• [Activity]:
Count up the lines holding "ColOp" in the material, then reply with only the number.
☆ ☆ ☆ ☆ ☆ ☆ ☆
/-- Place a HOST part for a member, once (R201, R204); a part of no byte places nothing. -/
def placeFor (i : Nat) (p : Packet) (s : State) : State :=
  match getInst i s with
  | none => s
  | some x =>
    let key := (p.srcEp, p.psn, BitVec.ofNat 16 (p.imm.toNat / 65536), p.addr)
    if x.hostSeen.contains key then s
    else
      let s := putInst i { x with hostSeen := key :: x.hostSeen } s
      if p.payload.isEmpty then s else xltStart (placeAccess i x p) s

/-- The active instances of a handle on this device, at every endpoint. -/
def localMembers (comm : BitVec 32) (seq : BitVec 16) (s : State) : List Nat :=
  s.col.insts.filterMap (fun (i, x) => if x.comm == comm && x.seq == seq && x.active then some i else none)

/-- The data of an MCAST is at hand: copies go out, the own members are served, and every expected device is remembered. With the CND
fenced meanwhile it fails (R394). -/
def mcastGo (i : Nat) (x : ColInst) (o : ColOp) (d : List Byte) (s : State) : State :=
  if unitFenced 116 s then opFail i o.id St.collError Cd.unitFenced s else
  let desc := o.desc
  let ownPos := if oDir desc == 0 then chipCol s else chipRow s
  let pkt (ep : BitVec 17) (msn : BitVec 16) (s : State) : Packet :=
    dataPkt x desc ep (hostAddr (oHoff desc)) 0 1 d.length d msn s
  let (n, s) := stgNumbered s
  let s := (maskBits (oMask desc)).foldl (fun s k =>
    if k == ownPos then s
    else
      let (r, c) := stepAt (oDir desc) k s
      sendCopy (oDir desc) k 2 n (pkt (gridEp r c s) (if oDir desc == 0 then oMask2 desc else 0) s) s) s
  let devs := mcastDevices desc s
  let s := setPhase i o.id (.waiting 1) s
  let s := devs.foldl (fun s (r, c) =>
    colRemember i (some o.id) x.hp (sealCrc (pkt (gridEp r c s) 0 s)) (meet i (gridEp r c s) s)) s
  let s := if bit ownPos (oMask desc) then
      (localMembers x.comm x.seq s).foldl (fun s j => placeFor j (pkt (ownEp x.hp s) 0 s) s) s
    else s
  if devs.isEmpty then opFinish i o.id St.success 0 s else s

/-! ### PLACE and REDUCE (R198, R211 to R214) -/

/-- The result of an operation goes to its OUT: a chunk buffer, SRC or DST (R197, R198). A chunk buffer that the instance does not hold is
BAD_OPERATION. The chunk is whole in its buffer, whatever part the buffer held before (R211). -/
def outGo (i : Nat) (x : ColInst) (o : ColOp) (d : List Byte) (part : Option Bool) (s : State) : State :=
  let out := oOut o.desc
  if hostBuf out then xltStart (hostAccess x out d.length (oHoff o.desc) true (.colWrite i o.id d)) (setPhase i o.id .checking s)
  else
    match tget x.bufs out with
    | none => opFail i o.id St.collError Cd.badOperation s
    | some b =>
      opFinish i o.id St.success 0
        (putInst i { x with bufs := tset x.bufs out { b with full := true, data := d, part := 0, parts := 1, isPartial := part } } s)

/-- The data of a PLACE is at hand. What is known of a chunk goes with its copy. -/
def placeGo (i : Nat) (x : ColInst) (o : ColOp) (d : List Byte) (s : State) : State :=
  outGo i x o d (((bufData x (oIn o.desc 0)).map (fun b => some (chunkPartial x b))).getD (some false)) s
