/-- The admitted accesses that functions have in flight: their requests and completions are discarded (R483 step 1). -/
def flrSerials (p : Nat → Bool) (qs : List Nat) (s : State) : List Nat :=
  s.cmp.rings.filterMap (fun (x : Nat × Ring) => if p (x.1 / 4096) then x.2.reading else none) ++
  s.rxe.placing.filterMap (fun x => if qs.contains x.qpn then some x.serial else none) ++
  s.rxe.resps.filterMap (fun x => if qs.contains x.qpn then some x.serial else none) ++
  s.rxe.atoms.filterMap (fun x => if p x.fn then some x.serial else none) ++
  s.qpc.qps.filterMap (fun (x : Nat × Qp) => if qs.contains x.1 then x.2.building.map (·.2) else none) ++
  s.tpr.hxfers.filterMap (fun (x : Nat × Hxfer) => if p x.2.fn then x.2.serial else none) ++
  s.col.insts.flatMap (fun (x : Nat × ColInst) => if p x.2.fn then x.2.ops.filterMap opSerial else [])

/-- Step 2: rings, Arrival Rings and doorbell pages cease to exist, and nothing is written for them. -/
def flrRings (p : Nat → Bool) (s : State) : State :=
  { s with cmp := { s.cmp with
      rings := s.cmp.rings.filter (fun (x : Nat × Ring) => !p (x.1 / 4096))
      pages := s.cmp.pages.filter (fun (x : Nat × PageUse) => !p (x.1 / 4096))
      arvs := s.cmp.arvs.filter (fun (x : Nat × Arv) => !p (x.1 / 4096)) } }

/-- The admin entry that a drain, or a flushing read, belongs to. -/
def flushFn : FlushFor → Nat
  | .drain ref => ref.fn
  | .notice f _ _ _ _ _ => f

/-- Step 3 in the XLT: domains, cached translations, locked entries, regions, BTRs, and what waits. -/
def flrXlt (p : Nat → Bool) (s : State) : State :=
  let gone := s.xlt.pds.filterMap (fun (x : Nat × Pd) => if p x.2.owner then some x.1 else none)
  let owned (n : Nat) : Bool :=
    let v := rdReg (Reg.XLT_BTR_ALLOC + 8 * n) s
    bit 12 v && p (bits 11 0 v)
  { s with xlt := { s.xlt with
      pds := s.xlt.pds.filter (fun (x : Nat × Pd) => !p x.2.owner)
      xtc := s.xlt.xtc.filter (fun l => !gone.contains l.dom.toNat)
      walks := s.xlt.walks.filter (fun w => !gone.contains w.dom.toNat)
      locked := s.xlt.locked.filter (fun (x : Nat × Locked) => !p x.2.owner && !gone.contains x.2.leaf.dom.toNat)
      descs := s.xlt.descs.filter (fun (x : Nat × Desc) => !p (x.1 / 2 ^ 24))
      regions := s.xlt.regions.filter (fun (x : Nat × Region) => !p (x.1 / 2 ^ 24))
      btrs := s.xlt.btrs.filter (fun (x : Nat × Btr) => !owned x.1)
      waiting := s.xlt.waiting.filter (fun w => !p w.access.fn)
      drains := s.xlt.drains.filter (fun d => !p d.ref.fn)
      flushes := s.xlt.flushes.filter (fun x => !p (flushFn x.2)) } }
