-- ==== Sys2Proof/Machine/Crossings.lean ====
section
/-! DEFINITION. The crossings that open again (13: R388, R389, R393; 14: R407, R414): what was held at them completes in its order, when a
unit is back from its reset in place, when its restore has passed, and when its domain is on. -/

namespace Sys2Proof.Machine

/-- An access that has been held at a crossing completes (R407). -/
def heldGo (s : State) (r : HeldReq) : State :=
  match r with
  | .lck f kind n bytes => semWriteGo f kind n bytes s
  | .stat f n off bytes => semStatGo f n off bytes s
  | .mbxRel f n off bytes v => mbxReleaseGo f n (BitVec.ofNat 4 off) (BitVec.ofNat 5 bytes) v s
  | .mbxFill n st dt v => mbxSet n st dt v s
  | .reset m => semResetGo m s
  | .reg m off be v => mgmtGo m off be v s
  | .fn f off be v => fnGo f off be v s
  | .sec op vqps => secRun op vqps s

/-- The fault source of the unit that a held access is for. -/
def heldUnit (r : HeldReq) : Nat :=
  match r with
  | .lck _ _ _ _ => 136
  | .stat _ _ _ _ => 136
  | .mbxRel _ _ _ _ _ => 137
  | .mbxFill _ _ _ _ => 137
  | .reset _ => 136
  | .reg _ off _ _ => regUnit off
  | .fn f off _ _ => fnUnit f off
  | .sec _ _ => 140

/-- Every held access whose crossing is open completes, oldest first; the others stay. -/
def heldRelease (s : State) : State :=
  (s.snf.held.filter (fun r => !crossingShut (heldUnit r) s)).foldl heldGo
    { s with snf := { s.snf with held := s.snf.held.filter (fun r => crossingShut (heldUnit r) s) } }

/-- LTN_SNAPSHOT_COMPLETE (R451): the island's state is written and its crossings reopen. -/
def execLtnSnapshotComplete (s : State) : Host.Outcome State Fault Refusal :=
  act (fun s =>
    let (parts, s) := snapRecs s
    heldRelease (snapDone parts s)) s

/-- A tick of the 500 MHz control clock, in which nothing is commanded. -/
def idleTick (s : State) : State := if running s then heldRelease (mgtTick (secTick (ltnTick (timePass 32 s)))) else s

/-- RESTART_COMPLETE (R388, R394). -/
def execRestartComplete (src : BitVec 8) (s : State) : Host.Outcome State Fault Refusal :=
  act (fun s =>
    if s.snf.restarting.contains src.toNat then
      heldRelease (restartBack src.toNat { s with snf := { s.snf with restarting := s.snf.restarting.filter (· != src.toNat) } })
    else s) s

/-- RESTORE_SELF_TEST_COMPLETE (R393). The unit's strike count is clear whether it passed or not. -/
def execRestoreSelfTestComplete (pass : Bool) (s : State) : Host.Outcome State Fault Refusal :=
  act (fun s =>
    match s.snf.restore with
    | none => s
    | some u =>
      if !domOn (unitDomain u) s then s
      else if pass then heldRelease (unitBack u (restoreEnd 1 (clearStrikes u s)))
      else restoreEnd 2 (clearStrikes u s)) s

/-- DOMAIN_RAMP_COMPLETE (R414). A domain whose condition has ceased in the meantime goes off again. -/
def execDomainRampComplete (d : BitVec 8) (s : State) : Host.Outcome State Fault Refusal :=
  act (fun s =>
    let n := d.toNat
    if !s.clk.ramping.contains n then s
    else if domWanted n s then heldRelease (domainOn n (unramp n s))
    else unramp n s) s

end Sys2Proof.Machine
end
☆ ☆ ☆ ☆ ☆ ☆ ☆
• [Answer]:
3